CNC Grinding Minnesota
A very effective way to manufacture hard-to-machine parts from raw material stock is to use a new form-and-finish operation known as CNC cylindrical creep-feed grinding. Traditional cylindrical grinding is used to remove material in thousandths or tenths of a thousandth of an inch per pass. CNC cylindrical creep-feed grinding, on the other hand, can be used to remove up to 1/3" or more of stock in one rough and one finish pass, during a work rotation lasting a minute or longer. Creep-feed is a technique not previously used in cylindrical grinding.
However, with a sufficiently rigid and accurate machine tool and with the proper application of wheels, wheel conditioning, coolant and grinding techniques, cylindrical creep-feed grinding can be extremely effective. In cases where very high production rates are required, or very difficult-to- grind materials are encountered, continuous dressing can be applied to the creepfeed grinding wheel to assure quality with substantial productivity increases.
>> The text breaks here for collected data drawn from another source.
-- ==== Sys2Proof/Machine/Operands.lean ====
section
/-! DEFINITION. Operands of a move: guards (R292), rotating files (R321), source ports (R294, Table 12.4), conversion between
kinds (Table 12.3), operand latches (R293), what a context kind may touch (Table 06.2), and the two ways a slot runs: a
trigger (`runTrig`) and a move to any other destination (`runMove`). -/

namespace Sys2Proof.Machine

/-! ### Registers -/

/-- The physical register of a name 16 + i of a rotating file (R321). -/
def rotated (rsz rofs n : Nat) : Nat :=
  if n < 16 then n
  else if n - 16 < rsz then 16 + (n - 16 + rsz - rofs) % rsz
  else n

/-- The physical scalar register of a name (R321). -/
def Ctx.physS (c : Ctx) (r : BitVec 5) : Nat :=
  if c.rotNow.rfile.getLsbD 0 then rotated c.rotNow.rsz c.rotNow.rofs r.toNat else r.toNat

/-- The physical tile register of a name; only the timed context rotates tiles (R154, R321). -/
def Ctx.physT (c : Ctx) (r : BitVec 5) : Nat :=
  if c.rotNow.rfile.getLsbD 1 && c.kind == .timed then rotated c.rotNow.rsz c.rotNow.rofs r.toNat else r.toNat

/-- A scalar register; s0 reads 0 (R297, Table 12.4). -/
def Ctx.readS (c : Ctx) (r : BitVec 5) : Word := if r = 0 then 0 else c.s.toList.getD (c.physS r) 0

/-- Write a scalar register; a write to s0 is discarded (R297). -/
def Ctx.writeS (c : Ctx) (r : BitVec 5) (v : Word) : Ctx :=
  if r = 0 then c else { c with s := c.s.setIfInBounds (c.physS r) v }

/-- A condition bit; c0 reads 1 (Table 12.4). -/
def Ctx.readC (c : Ctx) (i : BitVec 3) : Bool := i == 0 || c.c.getLsbD i.toNat

/-- Write a condition bit; a write to c0 is discarded (R297). -/
def Ctx.writeC (c : Ctx) (i : BitVec 3) (v : Bool) : Ctx :=
  if i = 0 then c else { c with c := BitVec.ofNat 8 (setBits c.c.toNat i.toNat 1 v.toNat) }

/-- A mask register; m0 reads all ones (R296). -/
def Wall.readM (w : Wall) (i : BitVec 3) : Mask := if i = 0 then Mask.ones else w.m.get ⟨i.toNat, i.isLt⟩

/-- Write a mask register; a write to m0 is discarded (R297). -/
def Wall.writeM (w : Wall) (i : BitVec 3) (v : Mask) : Wall :=
  if i = 0 then w else { w with m := w.m.set i.toNat v i.isLt }

/-! ### Kinds and conversions -/

/-- The kind of a value (R295). -/
def kindOf : Value → SrcKind
  | .s _ => .s
  | .w _ => .w
  | .t _ => .t
  | .m _ => .m

/-- A value as a scalar. -/
def valWord : Value → Word
  | .s v => v
  | _ => 0

/-- A value as a row (Table 12.3). -/
def valRow : Value → Row
  | .s v => rowOfWord v
  | .w r => r
  | _ => Row.zero

/-- The mask row as bytes 0xFF and 0x00 (Table 12.3). -/
def maskBytes (b : BitVec 256) : Row :=
  mkRow ((List.range 256).map fun j => if b.getLsbD j then 0xFF else 0) []

/-- A value as a tile (Table 12.3). -/
def valTile : Value → Tile
  | .s v => List.replicate 256 (rowOfWord v)
  | .w r => List.replicate 256 r
  | .t t => t
  | .m m => m.map maskBytes

/-- Bit j of a mask row is 1 where byte j of the row is not 0 (Table 12.3). -/
def rowMask (r : Row) : BitVec 256 :=
  BitVec.ofNat 256 ((rowBytes r).zipIdx.foldl (fun n p => if p.1 = 0 then n else n + 2 ^ p.2) 0)

/-- A value as a mask (Table 12.3). -/
def valMask : Value → Mask
  | .m m => m
  | .t t => t.map rowMask
  | _ => Mask.zero

/-! ### Guards, latches and sources -/

/-- Does the move take effect (R292)? -/
def State.takes (s : State) (g : Guard) : Bool := (g.cond == 0 || s.group.conds.getLsbD g.cond.toNat) != g.inv

/-- The guard of a slot word. -/
def slotGuard (w : BitVec 24) : Guard := (moveFields w).guard

/-- Is the source port denied to a context issuing under this column of Table 06.2? -/
def srcDenied (timed : Bool) : Src → Bool
  | .t _ => !timed
  | .m _ => !timed
  | .lat p => match p with
    | .vxq | .scq | .mxq | .g0 | .g1 | .nwq | .feq => !timed
    | _ => false
  | .queue _ => timed
  | .stream _ => timed
  | _ => false

/-- Is the latch denied to a context issuing under this column of Table 06.2? -/
def latchDenied (timed : Bool) : Latch → Bool
  | .fxa | .fxb | .fxc => timed
  | .vxa | .vxb | .vxc | .scf | .mxa | .mxb | .nwa | .nwb | .fea | .feb => !timed
  | _ => false

/-- Is the destination denied to a context issuing under this column of Table 06.2? -/
def dstDenied (timed : Bool) : Dst → Bool
  | .t _ | .m _ | .vxm | .vxrm => !timed
  | .stream _ => timed
  | .latch l => latchDenied timed l
  | _ => false

/-- Is the trigger port denied to a context issuing under this column of Table 06.2? -/
def trigDenied (timed : Bool) (p : BitVec 9) : Bool :=
  let n := p.toNat
  if timed then
    (0x091 ≤ n && n ≤ 0x097) || n == 0x09C || (0x0A0 ≤ n && n ≤ 0x0B7) || n == 0x0BC ||
      (0x0C0 ≤ n && n ≤ 0x0FF) || n == 0x1E9
  else n == 0x08C || n == 0x08D || (0x100 ≤ n && n ≤ 0x1E5)

/-- The illegal-encoding, context-kind, illegal-operand and missed-operand faults (Table 11.1). -/
abbrev fltPort : Flt := ⟨0x01, 3, 0⟩
abbrev fltKindCtx : Flt := ⟨0x05, 0, 0⟩
abbrev fltOperand : Flt := ⟨0x07, 0, 0⟩
abbrev fltMissed : Flt := ⟨0x10, 0, 0⟩
abbrev fltPrivilege : Flt := ⟨0x04, 0, 0⟩
abbrev fltFull : Flt := ⟨0x13, 4, 0⟩

/-- The task of the issuing context. -/
def State.curTask (s : State) : Option Task := s.task? s.ctx.lid

/-- The address space and key slot of the issuing context's task. -/
def State.curAsid (s : State) : BitVec 8 := (s.curTask.map (·.asid)).getD 0

/-- OPTICS of CAPS, and the optics in service (R5, R38). -/
def State.opticsUp (s : State) : Bool := bit s.pkg.caps 2 && s.pkg.optUp

/-- May the issuing context's task use stream `n` of its die (R396)? -/
def State.streamUsable (s : State) (n : BitVec 4) : Bool :=
  let c := (s.die.streams.get ⟨n.toNat, n.isLt⟩).cfg
  bit c 16 && fld c 17 8 == s.curAsid.toNat

/-- Faults of naming a stream: absent optics (R5, R38), a stream not usable by the task (R396). -/
def State.streamFaults (s : State) (n : BitVec 4) : List Flt :=
  if !s.opticsUp then [⟨0x06, 3, 0⟩] else if !s.streamUsable n then [fltOperand] else []

/-- A queue port's unread results, oldest first (R157). -/
def Ctx.results (c : Ctx) : QPort → List QRes
  | .lsq => c.lsq
  | .syq => c.syq
  | .fxq => c.fxq
  | .fxst => c.fxst

/-- Replace a queue port's unread results. -/
def Ctx.setResults (c : Ctx) (p : QPort) (l : List QRes) : Ctx :=
  match p with
  | .lsq => { c with lsq := l }
  | .syq => { c with syq := l }
  | .fxq => { c with fxq := l }
  | .fxst => { c with fxst := l }

/-- A packet with every field 0 (Table 16.9). -/
def packet0 : Packet :=
  { op := 0, src := 0, dst := 0, die := 0, vc := 0, rtag := 0, taddr := 0, caddr := 0, length := 0, key := 0,
    aop := 0, status := 0, reqm := 0, group := 0, reqctx := 0, operand := 0, operand2 := 0, seq := 0, data := [],
    checked := false, work := [], got := [] }

/-- Hand a packet to the fabric: a packet for this package passes through its own routers (R385). -/
def State.emit (s : State) (p : Packet) : State :=
  if p.dst = s.links.memberSet then { s with links := { s.links with inbox := s.links.inbox ++ [p] } }
  else { s with links := { s.links with outbox := s.links.outbox ++ [p] } }

/-- Change a stream of the current die. -/
def Die.onStream (d : Die) (n : BitVec 4) (f : Stream → Stream) : Die :=
  { d with streams := d.streams.set n.toNat (f (d.streams.get ⟨n.toNat, n.isLt⟩)) n.isLt }

/-- The requester's context in a header (Table 16.9). -/
def reqCtx (d : DieId) (c : CtxId) : BitVec 16 := BitVec.ofNat 16 (4 * d.val + c.val)

/-- Return a credit of a stream to its peer for a row that a context popped (R397); the own stream's number travels in OPERAND
(log 54). -/
def State.returnCredit (s : State) (d : DieId) (c : CtxId) (n : BitVec 4) : State :=
  let k := c
  let c := ((s.dieAt d).streams.get ⟨n.toNat, n.isLt⟩).cfg
  s.emit { packet0 with op := 0x15, src := s.links.memberSet, dst := BitVec.ofNat 7 (fld c 0 7),
                        die := BitVec.ofNat 2 (fld c 11 2), vc := BitVec.ofNat 3 (fld c 13 3),
                        taddr := BitVec.ofNat 64 (fld c 7 4), reqm := s.links.memberSet, reqctx := reqCtx d k,
                        operand := BitVec.ofNat 64 n.toNat }

/-- Pop the oldest row of a stream, with a side lane of 0; none while the buffer is empty (R397). -/
def State.popStream (s : State) (n : BitVec 4) : Option (Row × State) :=
  match (s.die.streams.get ⟨n.toNat, n.isLt⟩).buf with
  | [] => none
  | b :: l => some (⟨b, 0⟩, (s.onDie fun d => d.onStream n fun x => { x with buf := l }).returnCredit s.turn s.die.issuing n)

/-- What a source gives: its value and the state after it is read; none while the group would wait for it (R145). Moves of
one group that read one queue or stream port receive the same single result (R294). -/
def State.readSrc (s : State) (src : Src) : Option (Value × State) :=
  let c := s.ctx
  match src with
  | .imm v => some (.s (BitVec.signExtend 64 v), s)
  | .s r => some (.s (c.readS r), s)
  | .t r => some (.t (s.die.wall.t.toList.getD (c.physT r) Tile.zero), s)
  | .lat p => some (c.port p, s)
  | .c i => some (.s (if c.readC i then 1 else 0), s)
  | .m i => some (.m (s.die.wall.readM i), s)
  | .w i => some (.w (c.w.get ⟨i.toNat, i.isLt⟩), s)
  | .rdtick => some (.s s.group.tick, s)
  | .lit => some (.s (s.group.lit.getD 0), s)
  | .queue p =>
    match s.group.popped.lookup p with
    | some v => some (v, s)
    | none =>
      match c.results p with
      | [] => none
      | r :: l =>
        match r.val with
        | none => none
        | some v =>
          let s1 := s.onCtx fun c => c.setResults p l
          some (v, s1.onGroup fun g =>
            { g with popped := (p, v) :: g.popped
                     trap := match r.trap with
                       | some (st, a) => some (0x32, st, a)
                       | none => g.trap })
  | .stream n =>
    match s.group.rows.lookup n with
    | some r => some (.w r, s)
    | none =>
      match s.popStream n with
      | none => none
      | some (r, s1) => some (.w r, s1.onGroup fun g => { g with rows := (n, r) :: g.rows })

/-- Faults of naming a source (R154, R396). -/
def State.srcFaults (s : State) (src : Src) : List Flt :=
  (if srcDenied s.ctx.timedNow src then [fltKindCtx] else []) ++
    (match src with | .stream n => s.streamFaults n | _ => [])

/-- The move of a later slot of the group that writes a latch, when its guard takes effect: its source, its hold bit and its
bundle (R293). -/
def State.laterWrite (s : State) (l : Latch) : Option (Src × Bool × Nat) :=
  (s.group.left.drop 1).findSome? fun x =>
    let f := moveFields x.word
    if decodeDst f.dst == some (Dst.latch l) && s.takes f.guard then
      (decodeSrc f.imm f.src).map fun src => (src, f.hold, x.bundle)
    else none

/-- What a source gives to a move of a bundle: `lit` is that bundle's literal (R287). -/
def State.readSrcOf (s : State) (bundle : Nat) (src : Src) : Option (Value × State) :=
  if src = .lit then some (.s ((s.die.litOf bundle).getD 0), s) else s.readSrc src

/-- The value a trigger finds in a latch, and the state after the trigger has read it: the value written by a move of its
own group wherever that stands, else the latch's (R293). None when it is empty. -/
def State.takeLatch (s : State) (l : Latch) : Option (Value × State) :=
  match s.laterWrite l with
  | some (src, _, b) =>
    match s.readSrcOf b src with
    | some (v, s1) => some (v, s1.onGroup fun g => { g with taken := l :: g.taken })
    | none => none
  | none =>
    match s.ctx.latch l with
    | none => none
    | some x => some (x.val, if x.hold then s else s.onCtx fun c => c.setLatch l none)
Cross-bred from its cylindrical grinding distant cousin and the now accepted technique of flat surface creepfeed grinding allows for the efficient high quality grinding of round and nonround parts, including punches, rotary dies, cams, and polygons. Even intricate forms such as medical prostheses or vane segments for jet engines can be cylindrical creep-feed manufactured from round blanks, users of this technology are discovering. In CNC cylindrical creep-feed grinding, the depth of cut (DOC) can be as much as 0.300" or more in one pass, depending on material hardness and form depth. Peripheral feed rates are typically 1" to 10" per minute. A second pass is usually performed for the desired surface finish, and size tolerance to 0.0002". On nonround parts using the technique of radial contouring, the rate of stock removal frequently varies.
The work spindle is critical. It has to be very stiff, and backlash designed, and equipped with heavy preloaded bearings, especially for nonround parts, where after contouring and better repeatability are needed. Other requirements are a high-velocity coolant, a porous structured grinding wheel, effective wheel truing and dressing, and an efficient method of swarf removal.
These benefits can significantly outweigh the high wheel consumption associated with continuous dressing creepfeed (CDCF). While the cost for wheels may increase by 25 to 50 percent, overall process control is much improved, and softer wheels that are continuously dressed keep stress on the workpiece to a minimum. These and other advantages can increase output, eliminate additional machines, and provide superior part quality. Successful CNC cylindrical creepfeed grinding demands a rugged and very rigid grinding machine of from 15 to 50 horsepower. Constant surface speed must be provided by the wheel spindle unit. CNC cylindrical creep-feed grinding users can also benefit from the elimination of multiple primary operations, reduced handling and setup, comparatively low tooling costs, an enhanced capability to operate on a just-in-time basis, and reduced space needs on the shop floor.